A Global Perspective
A Global View of Specialty GP Lenses report indicates significant growth in the corneal refractive therapy market internationally with wide regional variance.² One factor is the difference in the regulatory control of corneal reshaping from country to country. While the predominant purpose in recommending the treatment in North America and Asia today is myopia control in children and adolescents, adults make up the majority of fits in most European countries.^2,5

When corneal reshaping was introduced in the Netherlands in 2002, fitters were required to have an on-site topographer and to complete a training course before prescribing the lenses.⁶ In the U.S., the FDA required training and certification. Training courses were provided at meetings or online and certification was required before a practitioner could order lenses. In China, however, lenses could be purchased from unlicensed vendors with no credentials or training documentation. Japan’s regulatory body required an extensive five-year data collection study before approving corneal reshaping; the final approval was for patients over the age of 18. The first U.S. FDA approval for overnight corneal reshaping was for paflufocon B and D (Paragon CRT, Paragon Vision Sciences) and no age restrictions were placed on its labeling indication.

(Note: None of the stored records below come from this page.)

theorem execFxWaitmReread_ok (s : State) (hs : MemOk s) : OkO (execFxWaitmReread s) := by
  unfold execFxWaitmReread
  with_reducible repeat' (first | assumption | apply ok_of | simp only [ok_mk] | apply FxEff.run_ok | apply fxWaitm_ok | apply okO_next | apply okO_fault | apply okO_refused | apply okE_done | apply okE_ctl | apply okE_fault | apply okE_stall | apply okE_pause | apply okE_trap | apply okE_async | apply okE_gone | apply okE_late | apply okOpt_some | apply okOpt_none | apply okOpt_mapS | apply okOpt_map | apply okOpt_ite | intro _ _ _ | intro _ | (refine ok_fst ?_ (by assumption)) | (refine ok_snd ?_ (by assumption)) | (refine okOpt_elim ?_ (by assumption)) | (refine okXS_elim ?_ (by assumption)) | (refine okXS_elimE ?_ (by assumption)) | (refine okXE_elim ?_ (by assumption)) | (refine okXE_elimE ?_ (by assumption)) | (refine okX_elim ?_ (by assumption)) | (refine okO_elim ?_ (by assumption)) | (refine okOptF_elim ?_ (by assumption)) | (refine okOptS_elim ?_ (by assumption)) | (refine okXF_elim ?_ (by assumption)) | (refine okXO_elim ?_ (by assumption)) | split | dsimp only)

theorem execFxSigm_ok (set : Bool) (a : FReg) (b : FReg) (s : State) (hs : MemOk s) : OkO (execFxSigm set a b s) := by
  unfold execFxSigm
  with_reducible repeat' (first | assumption | apply ok_of | simp only [ok_mk] | apply State.rawUpd_ok | apply fxWord_ok | apply eng_ok | apply okO_next | apply okO_fault | apply okO_refused | apply okE_done | apply okE_ctl | apply okE_fault | apply okE_stall | apply okE_pause | apply okE_trap | apply okE_async | apply okE_gone | apply okE_late | apply okFx_next | apply okFx_jump | apply okFx_busy | apply okFx_waits | apply okFx_fault | apply okFx_stall | apply ok_ite | intro _ _ _ | intro _ | (refine ok_fst ?_ (by assumption)) | (refine ok_snd ?_ (by assumption)) | (refine okOpt_elim ?_ (by assumption)) | (refine okXS_elim ?_ (by assumption)) | (refine okXS_elimE ?_ (by assumption)) | (refine okXE_elim ?_ (by assumption)) | (refine okXE_elimE ?_ (by assumption)) | (refine okX_elim ?_ (by assumption)) | (refine okO_elim ?_ (by assumption)) | (refine okOptF_elim ?_ (by assumption)) | (refine okOptS_elim ?_ (by assumption)) | (refine okXF_elim ?_ (by assumption)) | (refine okXO_elim ?_ (by assumption)) | split | dsimp only)

theorem fxSend_ok (s : State) (p : Nat) (x : FxSt) (slot : Nat) (ch : W64) (k : FxPkt) (hs : MemOk s) : OkFx (fxSend s p x slot ch k) := by
  unfold fxSend
  with_reducible repeat' (first | assumption | apply ok_of | simp only [ok_mk] | apply okO_next | apply okO_fault | apply okO_refused | apply okFx_next | apply okFx_jump | apply okFx_busy | apply okFx_waits | apply okFx_fault | apply okFx_stall | apply okOpt_some | apply okOpt_none | apply okOpt_mapS | apply okOpt_map | apply okOpt_ite | intro _ _ _ | intro _ | (refine ok_fst ?_ (by assumption)) | (refine ok_snd ?_ (by assumption)) | (refine okOpt_elim ?_ (by assumption)) | (refine okXS_elim ?_ (by assumption)) | (refine okXS_elimE ?_ (by assumption)) | (refine okXE_elim ?_ (by assumption)) | (refine okXE_elimE ?_ (by assumption)) | (refine okX_elim ?_ (by assumption)) | (refine okO_elim ?_ (by assumption)) | (refine okOptF_elim ?_ (by assumption)) | (refine okOptS_elim ?_ (by assumption)) | (refine okXF_elim ?_ (by assumption)) | (refine okXO_elim ?_ (by assumption)) | split | dsimp only)

theorem execFxSend_ok (a : FReg) (b : FReg) (c : FReg) (s : State) (hs : MemOk s) : OkO (execFxSend a b c s) := by
  unfold execFxSend
  with_reducible repeat' (first | assumption | apply ok_of | simp only [ok_mk] | apply fxWord_ok | apply fxBad_ok | apply fxSend_ok | apply okO_next | apply okO_fault | apply okO_refused | apply okE_done | apply okE_ctl | apply okE_fault | apply okE_stall | apply okE_pause | apply okE_trap | apply okE_async | apply okE_gone | apply okE_late | apply okFx_next | apply okFx_jump | apply okFx_busy | apply okFx_waits | apply okFx_fault | apply okFx_stall | apply okOpt_some | apply okOpt_none | apply okOpt_mapS | apply okOpt_map | apply okOpt_ite | apply ok_ite | intro _ _ _ | intro _ | (refine ok_fst ?_ (by assumption)) | (refine ok_snd ?_ (by assumption)) | (refine okOpt_elim ?_ (by assumption)) | (refine okXS_elim ?_ (by assumption)) | (refine okXS_elimE ?_ (by assumption)) | (refine okXE_elim ?_ (by assumption)) | (refine okXE_elimE ?_ (by assumption)) | (refine okX_elim ?_ (by assumption)) | (refine okO_elim ?_ (by assumption)) | (refine okOptF_elim ?_ (by assumption)) | (refine okOptS_elim ?_ (by assumption)) | (refine okXF_elim ?_ (by assumption)) | (refine okXO_elim ?_ (by assumption)) | split | dsimp only)

theorem fxRecv_ok (s : State) (x : FxSt) (k : FxStart) (va : W64) (d : Nat) (ch : W64) (hs : MemOk s) : OkFx (fxRecv s x k va d ch) := by
  unfold fxRecv
  with_reducible repeat' (first | assumption | apply ok_of | simp only [ok_mk] | apply fxBad_ok | apply okO_next | apply okO_fault | apply okO_refused | apply okFx_next | apply okFx_jump | apply okFx_busy | apply okFx_waits | apply okFx_fault | apply okFx_stall | apply okOpt_some | apply okOpt_none | apply okOpt_mapS | apply okOpt_map | apply okOpt_ite | apply okOpt_bind | intro _ _ _ | intro _ | (refine ok_fst ?_ (by assumption)) | (refine ok_snd ?_ (by assumption)) | (refine okOpt_elim ?_ (by assumption)) | (refine okXS_elim ?_ (by assumption)) | (refine okXS_elimE ?_ (by assumption)) | (refine okXE_elim ?_ (by assumption)) | (refine okXE_elimE ?_ (by assumption)) | (refine okX_elim ?_ (by assumption)) | (refine okO_elim ?_ (by assumption)) | (refine okOptF_elim ?_ (by assumption)) | (refine okOptS_elim ?_ (by assumption)) | (refine okXF_elim ?_ (by assumption)) | (refine okXO_elim ?_ (by assumption)) | split | dsimp only)

theorem execFxRecv_ok (a : FReg) (b : FReg) (c : FReg) (s : State) (hs : MemOk s) : OkO (execFxRecv a b c s) := by
  unfold execFxRecv
  with_reducible repeat' (first | assumption | apply ok_of | simp only [ok_mk] | apply fxWord_ok | apply fxBad_ok | apply fxRecv_ok | apply okO_next | apply okO_fault | apply okO_refused | apply okE_done | apply okE_ctl | apply okE_fault | apply okE_stall | apply okE_pause | apply okE_trap | apply okE_async | apply okE_gone | apply okE_late | apply okFx_next | apply okFx_jump | apply okFx_busy | apply okFx_waits | apply okFx_fault | apply okFx_stall | apply ok_ite | intro _ _ _ | intro _ | (refine ok_fst ?_ (by assumption)) | (refine ok_snd ?_ (by assumption)) | (refine okOpt_elim ?_ (by assumption)) | (refine okXS_elim ?_ (by assumption)) | (refine okXS_elimE ?_ (by assumption)) | (refine okXE_elim ?_ (by assumption)) | (refine okXE_elimE ?_ (by assumption)) | (refine okX_elim ?_ (by assumption)) | (refine okO_elim ?_ (by assumption)) | (refine okOptF_elim ?_ (by assumption)) | (refine okOptS_elim ?_ (by assumption)) | (refine okXF_elim ?_ (by assumption)) | (refine okXO_elim ?_ (by assumption)) | split | dsimp only)

theorem State.acceptMsg_ok (s : State) (p : Nat) (m : RxMsg) (hs : MemOk s) : OkOpt (State.acceptMsg s p m) := by
  unfold State.acceptMsg
  with_reducible repeat' (first | assumption | apply ok_of | simp only [ok_mk] | apply State.setFx_ok | apply FxEff.apply_ok | apply fxRecv_ok | apply okOpt_some | apply okOpt_none | apply okOpt_mapS | apply okOpt_map | apply okOpt_ite | apply ok_ite | intro _ _ _ | intro _ | (refine ok_fst ?_ (by assumption)) | (refine ok_snd ?_ (by assumption)) | (refine okOpt_elim ?_ (by assumption)) | (refine okXS_elim ?_ (by assumption)) | (refine okXS_elimE ?_ (by assumption)) | (refine okXE_elim ?_ (by assumption)) | (refine okXE_elimE ?_ (by assumption)) | (refine okX_elim ?_ (by assumption)) | (refine okO_elim ?_ (by assumption)) | (refine okOptF_elim ?_ (by assumption)) | (refine okOptS_elim ?_ (by assumption)) | (refine okXF_elim ?_ (by assumption)) | (refine okXO_elim ?_ (by assumption)) | split | dsimp only)

theorem execFxTrig_ok (a : FReg) (b : FReg) (c : FReg) (s : State) (hs : MemOk s) : OkO (execFxTrig a b c s) := by
  unfold execFxTrig
  with_reducible repeat' (first | assumption | apply ok_of | simp only [ok_mk] | apply fxWord_ok | apply fxBad_ok | apply fxSend_ok | apply okO_next | apply okO_fault | apply okO_refused | apply okE_done | apply okE_ctl | apply okE_fault | apply okE_stall | apply okE_pause | apply okE_trap | apply okE_async | apply okE_gone | apply okE_late | apply okFx_next | apply okFx_jump | apply okFx_busy | apply okFx_waits | apply okFx_fault | apply okFx_stall | apply ok_ite | intro _ _ _ | intro _ | (refine ok_fst ?_ (by assumption)) | (refine ok_snd ?_ (by assumption)) | (refine okOpt_elim ?_ (by assumption)) | (refine okXS_elim ?_ (by assumption)) | (refine okXS_elimE ?_ (by assumption)) | (refine okXE_elim ?_ (by assumption)) | (refine okXE_elimE ?_ (by assumption)) | (refine okX_elim ?_ (by assumption)) | (refine okO_elim ?_ (by assumption)) | (refine okOptF_elim ?_ (by assumption)) | (refine okOptS_elim ?_ (by assumption)) | (refine okXF_elim ?_ (by assumption)) | (refine okXO_elim ?_ (by assumption)) | split | dsimp only)

theorem State.acceptStart_ok (s : State) (q : Nat) (slot : Nat) (dev : Nat) (proc : Nat) (fpc : W64) (prog : W64) (arg : W64) (hs : MemOk s) : OkOpt (State.acceptStart s q slot dev proc fpc prog arg) := by
  unfold State.acceptStart
  with_reducible repeat' (first | assumption | apply ok_of | simp only [ok_mk] | apply State.pushFx_ok | apply okOpt_some | apply okOpt_none | apply okOpt_mapS | apply okOpt_map | apply okOpt_ite | apply ok_ite | intro _ _ _ | intro _ | (refine ok_fst ?_ (by assumption)) | (refine ok_snd ?_ (by assumption)) | (refine okOpt_elim ?_ (by assumption)) | (refine okXS_elim ?_ (by assumption)) | (refine okXS_elimE ?_ (by assumption)) | (refine okXE_elim ?_ (by assumption)) | (refine okXE_elimE ?_ (by assumption)) | (refine okX_elim ?_ (by assumption)) | (refine okO_elim ?_ (by assumption)) | (refine okOptF_elim ?_ (by assumption)) | (refine okOptS_elim ?_ (by assumption)) | (refine okXF_elim ?_ (by assumption)) | (refine okXO_elim ?_ (by assumption)) | split | dsimp only)

theorem execStartPacketArrival_ok (s : State) (hs : MemOk s) : OkO (execStartPacketArrival s) := by
  unfold execStartPacketArrival
  with_reducible repeat' (first | assumption | apply ok_of | simp only [ok_mk] | apply State.fxAck_ok | apply State.acceptStart_ok | apply okO_next | apply okO_fault | apply okO_refused | apply okE_done | apply okE_ctl | apply okE_fault | apply okE_stall | apply okE_pause | apply okE_trap | apply okE_async | apply okE_gone | apply okE_late | apply okOpt_some | apply okOpt_none | apply okOpt_mapS | apply okOpt_map | apply okOpt_ite | apply ok_ite | intro _ _ _ | intro _ | (refine ok_fst ?_ (by assumption)) | (refine ok_snd ?_ (by assumption)) | (refine okOpt_elim ?_ (by assumption)) | (refine okXS_elim ?_ (by assumption)) | (refine okXS_elimE ?_ (by assumption)) | (refine okXE_elim ?_ (by assumption)) | (refine okXE_elimE ?_ (by assumption)) | (refine okX_elim ?_ (by assumption)) | (refine okO_elim ?_ (by assumption)) | (refine okOptF_elim ?_ (by assumption)) | (refine okOptS_elim ?_ (by assumption)) | (refine okXF_elim ?_ (by assumption)) | (refine okXO_elim ?_ (by assumption)) | split | dsimp only)

theorem execFxDec_ok (sign : Bool) (n : BlkLen) (a : FReg) (b : FReg) (c : FReg) (s : State) (hs : MemOk s) : OkO (execFxDec sign n a b c s) := by
  unfold execFxDec
  with_reducible repeat' (first | assumption | apply ok_of | simp only [ok_mk] | apply State.setFx_ok | apply fxWord_ok | apply fxBad_ok | apply okO_next | apply okO_fault | apply okO_refused | apply okE_done | apply okE_ctl | apply okE_fault | apply okE_stall | apply okE_pause | apply okE_trap | apply okE_async | apply okE_gone | apply okE_late | apply okFx_next | apply okFx_jump | apply okFx_busy | apply okFx_waits | apply okFx_fault | apply okFx_stall | apply okOpt_some | apply okOpt_none | apply okOpt_mapS | apply okOpt_map | apply okOpt_ite | apply ok_ite | intro _ _ _ | intro _ | (refine ok_fst ?_ (by assumption)) | (refine ok_snd ?_ (by assumption)) | (refine okOpt_elim ?_ (by assumption)) | (refine okXS_elim ?_ (by assumption)) | (refine okXS_elimE ?_ (by assumption)) | (refine okXE_elim ?_ (by assumption)) | (refine okXE_elimE ?_ (by assumption)) | (refine okX_elim ?_ (by assumption)) | (refine okO_elim ?_ (by assumption)) | (refine okOptF_elim ?_ (by assumption)) | (refine okOptS_elim ?_ (by assumption)) | (refine okXF_elim ?_ (by assumption)) | (refine okXO_elim ?_ (by assumption)) | split | dsimp only)

theorem execFxEnc_ok (sign : Bool) (n : BlkLen) (a : FReg) (b : FReg) (c : FReg) (s : State) (hs : MemOk s) : OkO (execFxEnc sign n a b c s) := by
  unfold execFxEnc
  with_reducible repeat' (first | assumption | apply ok_of | simp only [ok_mk] | apply fxWord_ok | apply fxBad_ok | apply okO_next | apply okO_fault | apply okO_refused | apply okE_done | apply okE_ctl | apply okE_fault | apply okE_stall | apply okE_pause | apply okE_trap | apply okE_async | apply okE_gone | apply okE_late | apply okFx_next | apply okFx_jump | apply okFx_busy | apply okFx_waits | apply okFx_fault | apply okFx_stall | apply okOpt_some | apply okOpt_none | apply okOpt_mapS | apply okOpt_map | apply okOpt_ite | apply ok_ite | intro _ _ _ | intro _ | (refine ok_fst ?_ (by assumption)) | (refine ok_snd ?_ (by assumption)) | (refine okOpt_elim ?_ (by assumption)) | (refine okXS_elim ?_ (by assumption)) | (refine okXS_elimE ?_ (by assumption)) | (refine okXE_elim ?_ (by assumption)) | (refine okXE_elimE ?_ (by assumption)) | (refine okX_elim ?_ (by assumption)) | (refine okO_elim ?_ (by assumption)) | (refine okOptF_elim ?_ (by assumption)) | (refine okOptS_elim ?_ (by assumption)) | (refine okXF_elim ?_ (by assumption)) | (refine okXO_elim ?_ (by assumption)) | split | dsimp only)

theorem execFxAddb_ok (bf : Bool) (a : FReg) (b : FReg) (c : FReg) (s : State) (hs : MemOk s) : OkO (execFxAddb bf a b c s) := by
  unfold execFxAddb
  with_reducible repeat' (first | assumption | apply ok_of | simp only [ok_mk] | apply fxWord_ok | apply fxBad_ok | apply okO_next | apply okO_fault | apply okO_refused | apply okE_done | apply okE_ctl | apply okE_fault | apply okE_stall | apply okE_pause | apply okE_trap | apply okE_async | apply okE_gone | apply okE_late | apply okFx_next | apply okFx_jump | apply okFx_busy | apply okFx_waits | apply okFx_fault | apply okFx_stall | apply okOpt_some | apply okOpt_none | apply okOpt_mapS | apply okOpt_map | apply okOpt_ite | apply ok_ite | intro _ _ _ | intro _ | (refine ok_fst ?_ (by assumption)) | (refine ok_snd ?_ (by assumption)) | (refine okOpt_elim ?_ (by assumption)) | (refine okXS_elim ?_ (by assumption)) | (refine okXS_elimE ?_ (by assumption)) | (refine okXE_elim ?_ (by assumption)) | (refine okXE_elimE ?_ (by assumption)) | (refine okX_elim ?_ (by assumption)) | (refine okO_elim ?_ (by assumption)) | (refine okOptF_elim ?_ (by assumption)) | (refine okOptS_elim ?_ (by assumption)) | (refine okXF_elim ?_ (by assumption)) | (refine okXO_elim ?_ (by assumption)) | split | dsimp only)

• United States: Corneal reshaping, pioneered by optometrists, began as contact lens specialty in the United States over 40 years ago. In the late 1990s, when the specialty first appeared in Asia and Europe, there was a lack of interest by U.S. ophthalmologists. Today, optometry does not even exist in some European and Asian countries and, as a field, suffers from medical-political disadvantages. However, optometry remains well-established in North America. The passing of National Board and State Board exams assures that graduates from U.S. institutions have a minimum standard in their knowledge, skill level and ability. This is not always the case in the rest of the world, including Europe, where each country may have a different level of optometric training and assessment of competency. The practice of corneal reshaping in a given country appears to correlate with the respective state of optometry.

• Europe: This correlation is apparent in France, with one of the lowest percentages of new corneal reshaping fits in Europe.⁷ France has no educational and regulatory framework for optometrists. In contrast, in the strong eyecare community of the Netherlands, the prevalence of corneal reshaping therapy is greater than any country in Europe.^5,6

In Germany, where optometry is nonexistent, motor vehicle regulations require drivers who utilize contact lens corneal reshaping to have their visual acuity checked every three months to maintain driving privileges; post-LASIK drivers require no such follow up. In contrast, those who practice corneal reshaping in Italy have an active organization that conducts annual educational meetings and boasts an excellent fellowship program. The Netherlands also has a strong contact lens society, which holds an educational conference (NCCL) that drew 1,500 mostly local attendees in 2010. Similarly, the British Contact Lens Association provides an expanding curriculum of corneal reshaping education as part of its annual meeting. While the European Union is large and influential in the world community, it has been fragmented in its application of corneal refractive therapy due to political, regulatory and educational differences.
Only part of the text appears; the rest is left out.